The largest hassle with asynchronous resets is the reset launch, also called reset removal. Using an asynchronous reset, the dressmaker is assured now not to have the reset added to the information course. Another benefit favoring asynchronous resets is that the circuit may be reset with or without a clock present.

Disadvantages of asynchronous reset: ensure that the discharge of the reset can arise within one clock duration. If the discharge of the reset occurred on or close to a clock aspect such that the flip-flops went metastable.
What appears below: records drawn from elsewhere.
-- ==== Sys2Proof/Machine/Fabric.lean ====
section
/-!
DEFINITION. Fabric.lean: packets of a gang: chains, stamps and clocks (R110, R320 to R324), sending and accepting, tickets and rate
limiters (R326, R327).
-/
namespace Sys2Proof.Machine

/-- Clock comparison modulo 2^32 over a window of 2^31 (R110): a ≥ b. -/
def clockGe (a b : Nat) : Bool := decide ((a + 2 ^ 32 - b % 2 ^ 32) % 2 ^ 32 < 2 ^ 31)
/-- The larger of two clock entries. -/
def clockMax (a b : Nat) : Nat := if clockGe a b then a else b

/-- Channel numbers (R320) and packet types (R321). -/
def chanC : Nat := 0
@[inherit_doc chanC] def chanQ : Nat := 1
@[inherit_doc chanC] def chanP : Nat := 2
@[inherit_doc chanC] def chanX : Nat := 3

/-- The channels a packet type travels on (R321); none for a reserved type. -/
def typeChannels (t : Nat) : List Nat :=
  if t = 0x01 then [1, 3]
  else if t = 0x0D then [1, 2]
  else if t = 0x02 ∨ t = 0x04 ∨ t = 0x07 ∨ t = 0x08 ∨ t = 0x0A ∨ t = 0x0B ∨ t = 0x0E then [1]
  else if t = 0x03 ∨ t = 0x05 ∨ t = 0x06 ∨ t = 0x0C ∨ t = 0x0F then [2]
  else if t = 0x09 ∨ t = 0x10 then [3]
  else if 0x20 ≤ t ∧ t ≤ 0x23 then [0]
  else []

/-- Chain of a channel (R322): 0 request, 1 response. -/
def chainOf (vc : Nat) : Nat := if vc = 2 then 1 else 0

/-- The event of the table that happens when a packet of a type arrives. -/
def arrivalEvent (t : Nat) : Instr :=
  match t with
  | 0x01 => .writePacket | 0x02 => .readPacket | 0x03 => .rdresp | 0x04 => .atomicPacket | 0x05 => .atresp | 0x06 => .ackPacket
  | 0x07 => .feop | 0x08 => .fifoPacket | 0x09 => .cdata | 0x0A => .demand | 0x0B => .sredPacket | 0x0C => .sres | 0x0D => .cflush
  | 0x0E => .tkreq | 0x0F => .tkcall | 0x10 => .bartok | 0x21 => .beacon | 0x22 => .inval | _ => .switchPacketForward

/-- The hash of a reduction slot's key (R334). -/
def slotHash (gang cid : Nat) : Nat := (gang * 0x9E37 + cid * 0x79B9) % 2 ^ 16

/-! ### Packages, positions and paths (R13, R15, R53, R317, R319, R444)

Column 64·q + d is logical die d of package q (R53), and switch 16·q + w is its logical position w.  Package 0 is the part; packages 1 to 3 are
the peers of its quad, whose dies and switches the model holds as it holds its own, while their platforms stay outside (R1). -/

/-- The package of a die, and of a switch. -/
def pkgOf (d : Nat) : Nat := d / 64
@[inherit_doc pkgOf] def switchPkg (w : Nat) : Nat := w / 16
/-- Physical position of a logical die (R13). -/
def positionOf (s : State) (d : Nat) : Nat := (s.die d).position.getD (17 * (d / 16) + d % 16)
/-- Physical switch die of a position (R15). -/
def switchDie (s : State) (w : Nat) : Nat := (s.switch w).physical.getD (w % 16)
/-- The unused physical core column of a die (R17): it belongs to the physical die. -/
def columnOf (s : State) (d : Nat) : Nat := Tab.get 16 s.platform.columns (positionOf s d)
/-- What a link or port is at reset: a reach link is not yet trained (R319). -/
def linkReset (n : Nat) : Link := if n < 64 then Link.untrained else Link.reset
/-- A link or port by number. -/
def linkOf (s : State) (n : Nat) : Link := Tab.get (linkReset n) s.platform.links n
/-- The port between a compute die and a switch position, by the physical dies at its ends (R15). -/
def portOf (s : State) (d w : Nat) : Nat := 64 + 18 * positionOf s d + switchDie s w
/-- It is up (R443). -/
def portUp (s : State) (d w : Nat) : Bool := (linkOf s (portOf s d w)).up
/-- The reach link of a position between two packages is up: this package's three are 3·position + peer − 1; one between two peers is theirs. -/
def reachUp (s : State) (p q pos : Nat) : Bool := p = 0 && (linkOf s (3 * pos + q - 1)).up || q = 0 && (linkOf s (3 * pos + p - 1)).up || decide (p ≠ 0 ∧ q ≠ 0)
/-- The packages of the scale-up domain (R53, R319): this one, and the peers that some reach link joins to it. -/
def State.packages (s : State) : List Nat := 0 :: [1, 2, 3].filter fun q => (List.range 16).any (reachUp s 0 q)
/-- The logical dies and the switch positions of the domain (R53). -/
def State.dieList (s : State) : List Nat := s.packages.flatMap fun q => (List.range 64).map (64 * q + ·)
@[inherit_doc State.dieList] def State.switchList (s : State) : List Nat := s.packages.flatMap fun q => (List.range 16).map (16 * q + ·)
/-- The position a path takes (R317, R444): the rule's own, or the next one that is up on both dies and, between packages, has its reach link. -/
def livePos (s : State) (d1 d2 pos : Nat) : Option Nat :=
  let a := pkgOf d1
  let b := pkgOf d2
  ((List.range 16).map fun j => (pos + j) % 16).find? fun q =>
    !(s.switch (16 * a + q)).down && !(s.switch (16 * b + q)).down && portUp s d1 (16 * a + q) && portUp s d2 (16 * b + q)
      && (decide (a = b) || reachUp s a b q)

/-- The first switch of a packet (R317, R334, R444): 4096 stands for none.  A packet on X takes the position its source die is at. -/
def switchPos (s : State) (p : Pkt) : Nat :=
  let pos := if p.type = 0x0B then slotHash p.gang p.cid % 16 else if p.vc = 3 then (s.die p.sdie).xnext else (p.sdie + p.ddie) % 16
  match livePos s p.sdie p.ddie pos with
  | some q => 16 * pkgOf p.sdie + q
  | none => 4096
/-- The source die of a packet that leaves: on X its round-robin goes on (R317). -/
def turnX (s : State) (p : Pkt) : State := if p.vc = 3 then s.modDie p.sdie fun d => { d with xnext := (d.xnext + 1) % 16 } else s

/-- Bytes of a packet: header, stamp dwords and payload (R320). -/
def pktBytes (p : Pkt) : Nat := 32 + 8 * p.nent + p.data.length

/-- A packet on its way, in the agenda. -/
def Due.packet? (x : Due) : Option Pkt := match x.act with
  | .event _ o => o.pkt
  | .perform _ => none
/-- Clk from injection to the first switch (R318): with 30 from the last switch on, and 260 over a reach link, an unloaded packet of 64 bytes of payload
takes 70 or 330; any other takes at least 40, by a time the spec leaves open (log 3). -/
def injectTime (s : State) (p : Pkt) : Nat :=
  if p.data.length = 64 ∧ !s.agenda.any (fun x => x.packet?.any fun q => decide (q.vc ≠ 0)) then 40 else 10 + Config.freeDelay s.fresh
/-- A packet is on its way to its first switch from clk `t`. -/
def sendAt (s : State) (t : Nat) (p : Pkt) : State := (turnX s.draw p).due t (.event .switchPacketForward { a := switchPos s p, pkt := some p })

/-- The stamp entries that differ between an applied clock and a chain's last stamp (R323). -/
def stampDiff (n : Nat) (clock stamp : Tab Nat) : List (Nat × Nat) :=
  (List.range n).filterMap fun j => if Tab.get 0 clock j = Tab.get 0 stamp j then none else some (j, Tab.get 0 clock j)

/-- Little-endian clock entries of 64 members from `base` (R323). -/
def flushBytes (clock : Tab Nat) (base : Nat) : List Byte := (List.range 64).flatMap fun i => toBytes 4 (Tab.get 0 clock (base + i))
Question 35. Implement The Following Circuits:

Answer :

(a) three input NAND gate the usage of min no of 2 enter NAND Gates
(b) three enter NOR gate the usage of min no of 2 input NOR Gates
(c) three enter XNOR gate using min no of 2 enter XNOR Gates

Assuming three inputs A,B,C?
3 enter NAND Connect:
a) A and B to the primary NAND gate
b) Output of first Nand gate is given to the two inputs of the second one NAND gate (this essentially realizes the inverter functionality)4
c) Output of 2nd NAND gate is given to the input of the third NAND gate, whose other enter is C ((A NAND B) NAND (A NAND B)) NAND C Thus, may be applied the use of 'three' 2-enter NAND gates. I wager this is the minimal number of gates that want to be used.